Case ID: wash-app_2/html/0228-01.html
Source: Caselaw Access Project
Author: {"author": "Per Curiam.", "license": "Public Domain", "url": "https://static.case.law/"}
Date Created: 2024-08-24T03:29:51.129683

[No. 142-41178-1.
    Division. One. Panel 2
    March 30, 1970.]
    General Industries, Inc., Respondent, v. William A. Eriksson et al., Appellants.
    
    
      
      William L. Williams, for appellants.
    
      David H. Beitz, for respondent.
   Per Curiam.

The court entered findings of fact, conclusions of law and judgment granting the relief prayed for by respondent building contractor in a suit for money due under a contract with appellants to construct a tavern. The court held appellants failed to meet their burden of proof and dismissed their counterclaim for loss of income due to an alleged failure to complete the building on time and for the cost of correction and completion of certain items alleged to have been within the contract.

As appellant concedes, the issues raised on appeal are with one exception factual. We have reviewed the record and there is substantial evidence and reasonable inferences therefrom, as respondent has pointed out in his brief, to sustain the findings of the trial court. This being so, we cannot disturb the findings of the trial court except as provided by RCW 4.44.060. Thorndike v. Hesperian Orchards, Inc., 54 Wn.2d 570, 343 P.2d 183 (1959). The factual findings the court enters are only those it determines have been established by the evidence.
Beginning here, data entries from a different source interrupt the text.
-- ==== Sys2Proof/Laws/PerInstr.lean ====
section
/-! SUPPORT. The encoding of each instruction, constructor by constructor: a well-formed word decodes to the instruction that
it encodes (R55 to R84). -/

set_option Elab.async false
set_option linter.unusedSimpArgs false

namespace Sys2Proof.Laws.Encodes

/-- A well-formed instruction's words decode to it, whatever follows a single word; a device step has no words. -/
def Statement (i : Instr) : Prop :=
  i.wellFormed = true → ∀ x w l, encode i = w :: l →
    decodeWords w (l.headD x) = .ok i ∧ l.length = (if hasExt w then 1 else 0)

/-! ## Fields of concatenations -/

theorem extract_high {w v : Nat} (x : BitVec w) (y : BitVec v) (s n : Nat) (h : v ≤ s) :
    (x ++ y).extractLsb' s n = x.extractLsb' (s - v) n := by
  ext i hi
  simp only [BitVec.getElem_extractLsb', BitVec.getLsbD_append]
  rw [if_neg (by omega)]; congr 1; omega

theorem extract_low {w v : Nat} (x : BitVec w) (y : BitVec v) (s n : Nat) (h : s + n ≤ v) :
    (x ++ y).extractLsb' s n = y.extractLsb' s n := by
  ext i hi
  simp only [BitVec.getElem_extractLsb', BitVec.getLsbD_append]
  rw [if_pos (by omega)]

theorem extract_all {w : Nat} (x : BitVec w) : x.extractLsb' 0 w = x := by
  ext i hi; simp

theorem extract_prefix {w : Nat} (x : BitVec w) (n m : Nat) (h : m ≤ n) : (x.extractLsb' 0 n).extractLsb' 0 m = x.extractLsb' 0 m := by
  ext i hi
  simp only [BitVec.getElem_extractLsb', BitVec.getLsbD_extractLsb', Nat.zero_add, Bool.and_eq_right_iff_imp, decide_eq_true_eq]
  omega

theorem hasExt_eq (w : Word) : hasExt w = (w.extractLsb' 24 8).getLsbD 0 := by
  simp [hasExt, BitVec.getLsbD_extractLsb']

theorem of_fields {x w : Word} {l : List Word} {i : Instr} {op : BitVec 8} {dec : Word → Word → Option Instr}
    (h8 : w.extractLsb' 24 8 = op) (hop : opcodeDefined op = true) (hl : l.length = if op.getLsbD 0 then 1 else 0)
    (hd : ∀ w x : Word, w.extractLsb' 24 8 = op → decodeFields w x = dec w x) (hf : dec w (l.headD x) = some i)
    (hw : i.wellFormed = true) : decodeWords w (l.headD x) = .ok i ∧ l.length = (if hasExt w then 1 else 0) := by
  refine ⟨?_, by rw [hl, hasExt_eq, h8]⟩
  unfold decodeWords
  rw [h8, if_pos hop, hd w _ h8, hf]
  simp [hw]

/-! ## Codes are read back -/

theorem readRm_bits (c : Rm) : readRm (bitsOfRm c) = some c := by cases c <;> rfl

theorem readCond_bits (c : Cond) : readCond (bitsOfCond c) = some c := by cases c <;> rfl

theorem readLeaIndex_bits (c : LeaIndex) : readLeaIndex (bitsOfLeaIndex c) = some c := by cases c <;> rfl

theorem readPFmt_bits (c : PFmt) : readPFmt (bitsOfPFmt c) = some c := by cases c <;> rfl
The court is not required to enter negative findings or findings that a certain fact has not been established. Miller v. Geranios, 54 Wn.2d 917, 338 P.2d 763 (1959).

At the close of the trial after respondent finished his rebuttal testimony, appellant moved, for the first time, for an accounting on an item for which credits were allowed in the written contract. The court denied this request inasmuch as respondent’s principal witness had left the city at the close of the rebuttal testimony. He was not in the city at the time the motion was made and could not have been made available then to refute testimony presented on the issue. The delay in making a request for an accounting was occasioned by the failure of appellants to inform its counsel of the questions involved until the end of the trial.

A motion to amend a pleading after pleadings have closed is addressed to the sound discretion of the trial court. Sanwick v. Puget Sound Title Ins. Co., 70 Wn.2d 438, 423 P.2d 624 (1967); CR 15(a). There is no abuse of discretion shown here.

The judgment of the trial court is affirmed.